-- ==== Sys2Proof/Machine/Flags.lean ====
section
/-! DEFINITION. Flags and sets as bytes: "a set field is one byte with one bit per member, from the
least significant bit in the order in which the rule lists the members" (R198), and the flag words of
the layouts (R193, R199). -/

namespace Sys2Proof.Machine

/-- The number whose bit k, counted from the least significant, is the k-th flag. -/
def bits : List Bool → Nat
  | [] => 0
  | b :: rest => b.toNat + 2 * bits rest

/-- A field of values set or clear is one byte, 1 for set and 0 for clear; any other value is no
defined code (R198). -/
def flagOf? : Nat → Option Bool
  | 0 => some false
  | 1 => some true
  | _ => none

/-- Bit `k` of a byte or word. -/
def bitOf (n k : Nat) : Bool := n / 2 ^ k % 2 = 1

/-- The hold-cause set: STALL, COMMAND, INTERLOCK (R143). -/
def HoldCauses.code (h : HoldCauses) : Nat := bits [h.stall, h.command, h.interlock]

/-- The hold-cause set holds no cause. -/
def HoldCauses.isEmpty (h : HoldCauses) : Bool := !(h.stall || h.command || h.interlock)

/-- The line-stop cause set, from the least significant bit (R193). -/
def LineStopCauses.code (l : LineStopCauses) : Nat :=
  bits [l.trackFull, l.eyeStuck, l.reverseLimit, l.exitHigh, l.interlock]

/-- An interlock's actions: DROP, HOLD, STOP (R160). -/
def InterlockConfig.actions (c : InterlockConfig) : Nat := bits [c.drop, c.hold, c.stop]

/-- An interlock's DROP side mask: side A, side B (R160; log 5). -/
def InterlockConfig.sideMask (c : InterlockConfig) : Nat := bits [c.sideA, c.sideB]

/-- A track record's tracking flags (R19), as one byte of bits (log 6). -/
def TrackRecord.trackingFlags (r : TrackRecord) : Nat :=
  bits [r.unannounced, r.lengthMismatch, r.provisionalLength]

/-- A record's accounting flags (R126), as one byte of bits (log 6). -/
def Account.flags (a : Account) : Nat := bits [a.estimatedA, a.estimatedB, a.interrupted]

/-- The exit record's flag word (R199). -/
def ExitRecord.flags (e : ExitRecord) : Nat :=
  bits [e.unannounced, e.lengthMismatch, e.provisionalLength, e.estimatedA, e.estimatedB,
    e.interrupted, e.lossBefore]

/-- The one-byte result code (R191). -/
def ResultCode.code : ResultCode → Nat
  | .ok => 0x00 | .badLength => 0x01 | .badKind => 0x02 | .badValue => 0x03
  | .wrongMode => 0x04 | .notConfigured => 0x05 | .inUse => 0x06 | .duplicateId => 0x07
  | .notFound => 0x08 | .full => 0x09 | .empty => 0x0A | .stillActive => 0x0B
  | .channelState => 0x0C | .trackNotEmpty => 0x0D | .channelsArmed => 0x0E | .booting => 0x0F

/-- The line mode's code in a snapshot (R193), the place in the list of R143. -/
def LineMode.code : LineMode → Nat
  | .boot => 0 | .offline => 1 | .run => 2 | .hold => 3 | .standby => 4

/-- A notice kind's code (R199). -/
def NoticeKind.code : NoticeKind → Nat
  | .exit => 0x40 | .interlock => 0x41 | .channelFault => 0x42 | .monitor => 0x43
  | .lineMode => 0x44 | .tracking => 0x45 | .lineStop => 0x46

/-- A verdict's code (R199). -/
def Verdict.code : Verdict → Nat
  | .under => 0 | .within => 1 | .over => 2 | .noTarget => 3 | .noArea => 4

end Sys2Proof.Machine
end

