/-- The place of an item in a list, counted from 1 (R108). -/
def placeIn [DecidableEq α] (a : α) : List α → Option Nat
  | [] => none
  | b :: rest => if a = b then some 1 else (placeIn a rest).map (· + 1)

/-- The record a channel's period state names: its governor, or the record awaited (R61). -/
def Period.governor : Period → Option Nat
  | .idle => none
  | .align g => some g
  | .delivering p => some p.record.governor

/-- The contributors from a place on, at most 8 (R124). -/
def contributorPage (first : Nat) (l : List Contributor) : List Contributor := (l.drop (first - 1)).take 8

/-- The contributors of the period in flight. -/
def Period.contributors : Period → List Contributor
  | .delivering p => p.record.contributors
  | _ => []

/-- The period as reported, its contributor list cut to a page (R124). -/
def Period.paged (first : Nat) : Period → Period
  | .delivering p =>
    .delivering { p with record := { p.record with contributors := contributorPage first p.record.contributors } }
  | p => p

/-- What QueryChannel reports (R124). A channel whose segment record is undefined is in no bus group (R5), and its
group's time since the last grant is reported absent (log 40). -/
def State.channelView (s : State) (c : Chan) (first : Nat) : ChannelView :=
  let ch := s.chan c
  { state := ch.state
    contactorClosed := ch.contactorClosed
    missing := ch.missing
    queuePlace := s.groups.toList.findSome? fun q => placeIn c q.queue
    rest := ch.rest
    sinceGrant := (s.busGroup c).bind fun g => (s.group g).sinceGrant
    inhibited := s.inhibited c
    forward := ch.forward
    reverse := ch.reverse
    lastZero := ch.lastZero
    segment := s.segment c
    period := ch.period.paged first
    timing := ch.timing
    index := ch.index
    zero := ch.zero
    stale := ch.stale
    zeroTimer := ch.zeroTimer
    retry := ch.retry
    clock := (ch.period.governor.bind s.find).bind (·.clock)
    contributors := ch.period.contributors.length
    windows := ch.windows.length }

/-- QueryChannel (R124). -/
def serveQueryChannel (n first : Nat) (s : State) : Served :=
  match chanOf? n with
  | some c => if within 1 32 first then ⟨.ok, .channel (s.channelView c first), s⟩ else refuse s .badValue
  | none => refuse s .badValue

/-! ### Panels -/

/-- AnnouncePanel (R21). -/
def serveAnnouncePanel (panel : Option StagingEntry) (s : State) : Served :=
  match panel with
  | none => refuse s .badValue
  | some e =>
    if !s.entryOk e then refuse s .badValue
    else if s.idHeld e.panelId then refuse s .duplicateId
    else if Config.stagingCapacity ≤ s.staging.length then refuse s .full
    else taken { s with staging := s.staging ++ [e] }

/-- WithdrawPanel (R22). -/
def serveWithdrawPanel (id : Nat) (s : State) : Served :=
  if id = 0 then refuse s .badValue
  else if s.staging.any fun e => e.panelId = id then
    taken { s with staging := s.staging.filter fun e => e.panelId ≠ id }
  else refuse s .notFound

/-- RemovePanel (R34). -/
def serveRemovePanel (name : Option PanelName) (s : State) : Served :=
  match name with
  | none => refuse s .badValue
  | some n =>
    if !n.valid then refuse s .badValue
    else
      match s.named n with
      | none => refuse s .notFound
      | some r => taken (s.removeRecord r)

/-- The staging entry that a name finds, with its place from 1 (R40). -/
def State.stagedView (s : State) : PanelName → Option PanelView
  | .byId n => (s.staging.find? fun e => e.panelId = n).map fun e =>
      .staged ((placeIn n (s.staging.map (·.panelId))).getD 0) e
  | .byEntry _ => none

/-- What QueryPanel finds: by id the staging queue, then the track; by entry number the track (R40). -/
def State.panelView (s : State) (name : PanelName) : Option PanelView :=
  (s.stagedView name).orElse fun _ => (s.named name).map fun r => .track r (s.effective r)

/-- QueryPanel (R40). -/
def serveQueryPanel (name : Option PanelName) (s : State) : Served :=
  match name with
  | none => refuse s .badValue
  | some n =>
    if !n.valid then refuse s .badValue
    else
      match s.panelView n with
      | none => refuse s .notFound
      | some v => ⟨.ok, .panel v, s⟩

/-- CollectExit (R141): the head of the exit list; EXIT_HIGH is cleared where the count goes from 12 to
11 (R39). -/
def serveCollectExit (s : State) : Served :=
  match s.exits with
  | [] => refuse s .empty
  | e :: rest =>
    let collected := { s with exits := rest }
    ⟨.ok, .exit e,
      if s.exits.length = Config.exitHighAt then collected.changeLineStop fun l => { l with exitHigh := false }
      else collected⟩

/-! ### Interlocks and the line stop -/

/-- A result that carries nothing. -/
def plainServed (result : ResultCode × State) : Served := ⟨result.1, .nothing, result.2⟩

/-- SetInterlock (R161). -/
def serveSetInterlock (n : Nat) (config : Option InterlockConfig) (s : State) : Served :=
  plainServed (s.setInterlock n config)

/-- AckInterlock (R163). -/
def serveAckInterlock (n : Nat) (s : State) : Served := plainServed (s.ackInterlock n)
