/-- The bytes, received one after another. -/
def receiveAll (l : List Byte) (s : State) : Host.Outcome State Fault Refusal :=
  match l with
  | [] => .next s
  | b :: rest =>
    match exec (.receivedByte b) s with
    | .next t => receiveAll rest t
    | o => o

/-- The channel's record with a new one in its place. -/
def State.withChan (s : State) (c : Chan) (ch : Channel) : Vector Channel 40 := s.channels.set c ch

end Sys2Proof.Machine
end

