-- ==== Sys2Proof/Certificates/Slice0/Obligations.lean ====
section
/-! DEFINITION. The statements for the provers. Each names in its docstring the rules of spec/ it rests on.
The form most of them take: from a settled state, the command's next state is the old one with these
fields changed, and no other. -/

open Sys2Proof Sys2Proof.Machine

/-! ### The step -/

/-- A step takes the command at the front of the queue and runs it on the state with the queue's rest. -/
def Obligations.StepTakesFront : Prop :=
  ∀ (c : Instr) (s : State), step { s with pending := c :: s.pending } = exec c s

/-- On an empty queue a millisecond passes where nothing stands due; else one of the events that stand due
happens, a free value saying which where several do. The model's choice: logs 2 and 3. In a millisecond every timer that
runs counts down by one: the boot timer (R143), the stall timer (R14), the phase clocks of the records that are not
DEPARTING (R59, R60), the channel intervals (R64), the zero timers and the retry waits (R76, R80), the report windows
(R103), the arming timers (R110) and the contactor rests (R112); the groups' times since the last grant and the gap within
a frame count up (R109, R188), and in HOLD the hold dwell grows (R135; log 27). An event stands due where its timer is
at 0: BOOT's end, the stall timer's expiry, a phase clock's interval end or boundary, a channel interval's or period's
end, the closing of a channel's oldest window (log 19), a zero timer's and a retry wait's expiry, an arming timeout, a
contactor rest's end; a gap of more than 5 ms; and the arbiter's spacing where a group may grant a queued channel out of
contactor rest. -/
def Obligations.StepOnEmptyQueue : Prop :=
  (∀ s : State, s.pending = [] →
    (s.due = [] → step s = .next s.millisecond) ∧
    (∀ c, s.due = [c] → step s = exec c s) ∧
    (1 < s.due.length → ∃ c ∈ s.due, step s = exec c { s with freeCount := s.freeCount + 1 })) ∧
  (∀ s : State, s.millisecond =
    { s with
      bootTimer := s.bootTimer.map fun n => n - 1
      conveyor := { s.conveyor with
        stall := match s.conveyor.stall with
          | .running n => .running (n - 1)
          | .stopped => .stopped
          | .expired => .expired }
      track := s.track.map fun r =>
        { r with
          clock := if r.departing then r.clock else r.clock.map fun k => { k with remaining := k.remaining - 1 }
          account := { r.account with
            holdDwell := if s.mode = .hold then min 4294967295 (r.account.holdDwell + 1)
              else r.account.holdDwell } }
      channels := s.channels.map fun ch =>
        { ch with
          state := match ch.state with
            | .arming n => .arming (n - 1)
            | other => other
          rest := ch.rest.map fun n => n - 1
          windows := ch.windows.map fun w => { w with remaining := w.remaining - 1 }
          period := match ch.period with
            | .delivering p => .delivering { p with remaining := p.remaining - 1 }
            | other => other
          zeroTimer := ch.zeroTimer.map fun n => n - 1
          retry := ch.retry.map fun n => n - 1 }
      groups := s.groups.map fun q => { q with sinceGrant := q.sinceGrant.map fun n => n + 1 }
      link := { s.link with gap := if s.link.receiver = .hunt then s.link.gap else s.link.gap + 1 } }) ∧
  ∀ (s : State) (e : Instr), e ∈ s.due ↔
    e = .bootEnd ∧ s.bootTimer = some 0 ∨
    e = .stallTimerExpiry ∧ s.conveyor.stall = .running 0 ∨
    (∃ r ∈ s.track, ∃ k rec, r.departing = false ∧ r.clock = some k ∧ s.recipeOf r = some rec ∧ k.remaining = 0 ∧
      (e = .phaseIntervalEnd r.entry ∧ rec.timing.next? k.interval ≠ none ∨
        e = .phaseBoundary r.entry ∧ rec.timing.next? k.interval = none)) ∨
    (∃ c p, (s.chan c).period = .delivering p ∧ p.remaining = 0 ∧
      (e = .channelIntervalEnd c ∧ (s.chan c).timing.next? p.interval ≠ none ∨
        e = .periodEnd c ∧ (s.chan c).timing.next? p.interval = none)) ∨
    (∃ c w rest, (s.chan c).windows = w :: rest ∧ w.remaining = 0 ∧ e = .reportWindowClose c) ∨
    (∃ c, (s.chan c).zeroTimer = some 0 ∧ e = .zeroTimerExpiry c) ∨
    (∃ c, (s.chan c).retry = some 0 ∧ e = .loneZeroRetryExpiry c) ∨
    (∃ c, (s.chan c).state = .arming 0 ∧ e = .armingTimeout c) ∨
    (∃ c, (s.chan c).rest = some 0 ∧ e = .contactorRestEnd c) ∨
    (∃ g, s.mayGrant g = true ∧ (∃ c ∈ (s.group g).queue, (s.chan c).rest = none) ∧
      e = .armingSpacingReached g) ∨
    e = .interByteGap ∧ 5 < s.link.gap

/-- The state after power-on meets every invariant of the model, and its fields are those that each chapter gives after
power-on (R2, R5, R16, R41, R42, R53, R57, R83, R125, R143, R160, R172, R173, R182, R185, R196), with a Disarm Order and
a Presence Poll to each module (R121), the first being sent. Where the spec leaves a value of that state open, logs 11,
12, 22 and 34 give it: the levels LOW, the strap, BOOT begun, and each channel's timing in force four zeros. -/
def Obligations.ResetMeetsInvariants : Prop :=
  (State.reset.linkInv = true ∧ State.reset.holdInv = true ∧ State.reset.panelInv = true ∧
    State.reset.channelInv = true ∧ State.reset.conveyorInv = true ∧ State.reset.trackInv = true) ∧
  let s := State.reset
  s.mode = .boot ∧ s.holdCauses = ⟨false, false, false⟩ ∧ s.bootTimer = some 500 ∧
  s.profile = none ∧ (∀ c, s.segment c = none) ∧ (∀ n, s.recipe n = none) ∧
  s.ramps = #v[[100], [25, 50, 75, 100], [20, 40, 60, 80, 100], [10, 20, 30, 40, 50, 60, 70, 80, 90, 100]] ∧
  s.conveyor = ⟨0, 0, .low, none, .stopped⟩ ∧
  s.staging = [] ∧ s.track = [] ∧ s.exits = [] ∧ s.nextEntry = 1 ∧
  (∀ c, s.chan c =
    { state := .dormant, contactorClosed := false, missing := 0, forward := 0, reverse := 0, tag := 0, rest := none
      windows := [], lastZero := none, period := .idle, timing := ⟨0, 0, 0, 0⟩, index := 0, zero := .none
      stale := false, zeroTimer := none, retry := none, loneZero := false, present := false }) ∧
  (∀ g, s.group g = ⟨[], none⟩) ∧
  (∀ i, s.interlock i = ⟨⟨false, .high, .edge, false, false, false, false, false, 0, 0⟩, false, .low⟩) ∧
  s.lineStop = ⟨false, false, false, false, false⟩ ∧ s.monitor.frozen = false ∧
  (∀ k : Fin 8, s.monitor.counters[k] =
    ⟨⟨.periods, .all, 0, false, false, false, 0, 0⟩, 0, false, .replicate 40 false⟩) ∧
  (∀ c : Chan, s.anodes[c] = ⟨0, 0⟩) ∧
  s.link = ⟨.hunt, 0, none, none, [], .idle, .low115200⟩ ∧
  s.moduleLink.sending.toList ++ s.moduleLink.waiting =
    Chan.all.flatMap (fun c => [⟨c, .disarm⟩, ⟨c, .presencePoll⟩]) ∧ s.moduleLink.sending.isSome = true ∧
  s.moduleLink.outbox = [] ∧ s.pins = ⟨.low, .replicate 8 .low, .low115200, false⟩ ∧ s.pending = []

/-! ### Resets and BOOT -/

/-- A power-on reset leaves the state after power-on, whatever stood before (R144): only the input levels,
the strap as read, and the model's own two fields remain. That the Interlock Unit's levels stand LOW until the end of
BOOT is log 11, and that each channel's timing in force is four zeros log 34. While the reset line is held BOOT does not
begin (R145): that its timer stands stopped meanwhile is log 13, and that the line link keeps the bit rate from before
the reset until BOOT reads the strap (R186) is log 38. -/
def Obligations.PowerOnResets : Prop :=
  ∀ (s : State) (strap : BitRate),
    (s.pins.resetHeld = false →
      exec (.powerOn strap) s = .next
        { State.reset with
          pins := { s.pins with strap := strap }
          link := .afterReset strap
          freeCount := s.freeCount
          pending := s.pending }) ∧
    (s.pins.resetHeld = true →
      exec (.powerOn strap) s = .next
        { State.reset with
          pins := { s.pins with strap := strap }
          bootTimer := none
          link := .afterReset s.link.rate
          moduleLink := ⟨none, [], []⟩
          freeCount := s.freeCount
          pending := s.pending })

•••

_THE TASK_
In the material above, each line with the word "every" should be copied.

_EXERCISE RESULT_
happens, a free value saying which where several do. The model's choice: logs 2 and 3. In a millisecond every timer that
/-- The state after power-on meets every invariant of the model, and its fields are those that each chapter gives after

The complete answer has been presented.